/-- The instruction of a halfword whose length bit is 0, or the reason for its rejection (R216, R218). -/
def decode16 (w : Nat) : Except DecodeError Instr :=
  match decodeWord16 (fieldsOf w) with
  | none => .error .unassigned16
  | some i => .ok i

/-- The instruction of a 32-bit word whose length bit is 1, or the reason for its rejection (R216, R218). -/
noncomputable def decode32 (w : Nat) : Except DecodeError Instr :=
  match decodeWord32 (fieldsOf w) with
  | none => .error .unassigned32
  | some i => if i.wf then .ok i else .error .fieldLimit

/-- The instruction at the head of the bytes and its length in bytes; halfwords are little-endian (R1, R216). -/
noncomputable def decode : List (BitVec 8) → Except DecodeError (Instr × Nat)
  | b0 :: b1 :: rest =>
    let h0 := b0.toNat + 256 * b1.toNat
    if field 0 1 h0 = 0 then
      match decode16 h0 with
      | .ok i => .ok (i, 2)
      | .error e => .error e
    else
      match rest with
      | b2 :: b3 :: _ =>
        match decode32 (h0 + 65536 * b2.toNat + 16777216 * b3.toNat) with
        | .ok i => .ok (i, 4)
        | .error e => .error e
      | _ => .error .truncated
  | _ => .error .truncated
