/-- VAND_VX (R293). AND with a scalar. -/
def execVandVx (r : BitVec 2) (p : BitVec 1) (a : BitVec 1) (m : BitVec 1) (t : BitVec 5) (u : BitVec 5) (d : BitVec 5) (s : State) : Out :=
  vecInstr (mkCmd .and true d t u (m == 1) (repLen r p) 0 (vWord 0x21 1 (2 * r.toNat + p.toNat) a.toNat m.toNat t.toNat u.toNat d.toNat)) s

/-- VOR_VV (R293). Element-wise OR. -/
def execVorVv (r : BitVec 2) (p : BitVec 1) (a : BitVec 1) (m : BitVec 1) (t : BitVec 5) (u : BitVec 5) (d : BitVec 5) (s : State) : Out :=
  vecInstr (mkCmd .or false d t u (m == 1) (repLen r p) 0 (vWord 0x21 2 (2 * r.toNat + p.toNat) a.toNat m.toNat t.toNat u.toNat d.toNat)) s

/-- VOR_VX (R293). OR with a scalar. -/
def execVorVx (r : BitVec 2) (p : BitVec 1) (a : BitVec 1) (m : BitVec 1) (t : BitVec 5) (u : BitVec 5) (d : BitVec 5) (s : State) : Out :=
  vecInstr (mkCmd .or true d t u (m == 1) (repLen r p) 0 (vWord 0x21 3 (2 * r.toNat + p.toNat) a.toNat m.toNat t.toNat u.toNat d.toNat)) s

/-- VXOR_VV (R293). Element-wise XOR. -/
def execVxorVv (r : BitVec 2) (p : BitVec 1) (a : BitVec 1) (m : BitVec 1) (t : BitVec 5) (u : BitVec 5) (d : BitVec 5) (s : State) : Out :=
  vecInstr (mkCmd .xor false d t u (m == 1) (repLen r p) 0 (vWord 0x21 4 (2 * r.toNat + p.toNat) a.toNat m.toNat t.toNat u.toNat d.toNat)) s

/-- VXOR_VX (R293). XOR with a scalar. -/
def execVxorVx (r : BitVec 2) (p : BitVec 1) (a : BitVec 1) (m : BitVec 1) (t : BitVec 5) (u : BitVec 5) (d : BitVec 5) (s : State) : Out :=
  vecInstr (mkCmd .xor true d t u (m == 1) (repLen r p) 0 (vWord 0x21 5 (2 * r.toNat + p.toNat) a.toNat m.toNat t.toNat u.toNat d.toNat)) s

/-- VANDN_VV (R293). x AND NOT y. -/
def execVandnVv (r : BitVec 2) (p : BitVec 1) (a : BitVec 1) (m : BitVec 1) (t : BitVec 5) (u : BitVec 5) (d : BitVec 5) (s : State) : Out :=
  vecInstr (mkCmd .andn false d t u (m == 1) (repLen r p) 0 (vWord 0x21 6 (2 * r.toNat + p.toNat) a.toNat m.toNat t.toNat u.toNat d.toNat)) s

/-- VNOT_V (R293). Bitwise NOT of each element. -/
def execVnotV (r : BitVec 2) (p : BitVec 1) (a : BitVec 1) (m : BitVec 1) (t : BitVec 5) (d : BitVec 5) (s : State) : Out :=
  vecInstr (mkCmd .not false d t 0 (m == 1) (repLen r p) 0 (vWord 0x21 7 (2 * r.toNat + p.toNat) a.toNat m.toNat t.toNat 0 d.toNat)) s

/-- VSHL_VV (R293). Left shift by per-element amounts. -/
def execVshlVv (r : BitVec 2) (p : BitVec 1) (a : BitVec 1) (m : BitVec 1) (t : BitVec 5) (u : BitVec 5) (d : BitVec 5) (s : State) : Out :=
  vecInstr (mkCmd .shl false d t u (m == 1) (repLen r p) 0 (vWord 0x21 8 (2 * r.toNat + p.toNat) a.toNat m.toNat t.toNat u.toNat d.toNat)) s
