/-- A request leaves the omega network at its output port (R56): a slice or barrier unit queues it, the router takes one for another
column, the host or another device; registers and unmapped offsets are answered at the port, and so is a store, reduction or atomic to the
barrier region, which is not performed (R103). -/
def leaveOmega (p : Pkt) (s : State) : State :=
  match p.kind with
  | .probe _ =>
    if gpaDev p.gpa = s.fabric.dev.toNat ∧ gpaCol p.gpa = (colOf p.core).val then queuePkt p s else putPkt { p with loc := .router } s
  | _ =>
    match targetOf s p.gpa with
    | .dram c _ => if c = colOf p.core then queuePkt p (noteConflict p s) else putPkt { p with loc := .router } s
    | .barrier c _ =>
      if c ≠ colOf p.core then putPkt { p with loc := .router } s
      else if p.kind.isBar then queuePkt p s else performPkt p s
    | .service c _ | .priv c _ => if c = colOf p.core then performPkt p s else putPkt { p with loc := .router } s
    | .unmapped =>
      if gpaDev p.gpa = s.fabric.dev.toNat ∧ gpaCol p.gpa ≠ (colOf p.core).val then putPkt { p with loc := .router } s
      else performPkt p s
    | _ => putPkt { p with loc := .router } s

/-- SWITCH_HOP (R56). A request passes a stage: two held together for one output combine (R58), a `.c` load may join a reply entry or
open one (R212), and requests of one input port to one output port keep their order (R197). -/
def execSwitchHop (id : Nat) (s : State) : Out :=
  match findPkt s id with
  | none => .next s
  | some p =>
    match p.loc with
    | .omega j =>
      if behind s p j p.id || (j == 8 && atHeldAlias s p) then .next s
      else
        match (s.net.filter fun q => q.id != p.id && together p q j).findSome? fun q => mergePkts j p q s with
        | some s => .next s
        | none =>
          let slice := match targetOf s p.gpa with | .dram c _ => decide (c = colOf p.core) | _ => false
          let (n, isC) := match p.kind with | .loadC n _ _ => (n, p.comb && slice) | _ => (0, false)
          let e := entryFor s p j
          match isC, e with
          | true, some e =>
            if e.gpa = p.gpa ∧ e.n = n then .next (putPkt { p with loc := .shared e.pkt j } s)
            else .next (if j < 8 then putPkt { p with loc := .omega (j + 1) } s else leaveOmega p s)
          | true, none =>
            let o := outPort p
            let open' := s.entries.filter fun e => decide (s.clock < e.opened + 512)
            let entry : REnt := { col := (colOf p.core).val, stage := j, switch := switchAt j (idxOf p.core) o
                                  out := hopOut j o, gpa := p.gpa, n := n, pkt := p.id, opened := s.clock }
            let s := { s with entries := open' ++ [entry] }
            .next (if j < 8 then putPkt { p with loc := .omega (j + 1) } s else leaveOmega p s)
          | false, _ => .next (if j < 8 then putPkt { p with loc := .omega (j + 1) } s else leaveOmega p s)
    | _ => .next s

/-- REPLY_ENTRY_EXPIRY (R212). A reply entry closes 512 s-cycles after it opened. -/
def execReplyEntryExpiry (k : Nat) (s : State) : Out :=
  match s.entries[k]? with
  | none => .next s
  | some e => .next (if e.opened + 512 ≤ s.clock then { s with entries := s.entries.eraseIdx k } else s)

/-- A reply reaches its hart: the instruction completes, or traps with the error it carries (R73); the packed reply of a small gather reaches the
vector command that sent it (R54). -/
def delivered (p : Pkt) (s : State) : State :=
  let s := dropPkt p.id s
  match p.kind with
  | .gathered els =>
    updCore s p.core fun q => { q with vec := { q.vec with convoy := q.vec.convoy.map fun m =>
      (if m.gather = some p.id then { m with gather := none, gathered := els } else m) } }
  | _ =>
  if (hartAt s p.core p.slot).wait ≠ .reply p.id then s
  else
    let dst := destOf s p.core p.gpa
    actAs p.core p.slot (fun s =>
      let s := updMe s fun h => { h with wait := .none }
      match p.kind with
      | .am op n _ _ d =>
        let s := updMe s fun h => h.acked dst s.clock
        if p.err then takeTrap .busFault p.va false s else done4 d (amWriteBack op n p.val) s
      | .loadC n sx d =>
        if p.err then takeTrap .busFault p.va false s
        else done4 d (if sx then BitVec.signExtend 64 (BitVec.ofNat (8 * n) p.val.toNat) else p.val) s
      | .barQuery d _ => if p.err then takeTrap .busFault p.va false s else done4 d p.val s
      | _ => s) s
━━━━━━━━━━━━━━━━━━━━
Copy task for the entries above: every line with the string "DecodeError".

**Task solution**
def decode16 (w : Nat) : Except DecodeError Instr :=
noncomputable def decode32 (w : Nat) : Except DecodeError Instr :=
noncomputable def decode : List (BitVec 8) → Except DecodeError (Instr × Nat)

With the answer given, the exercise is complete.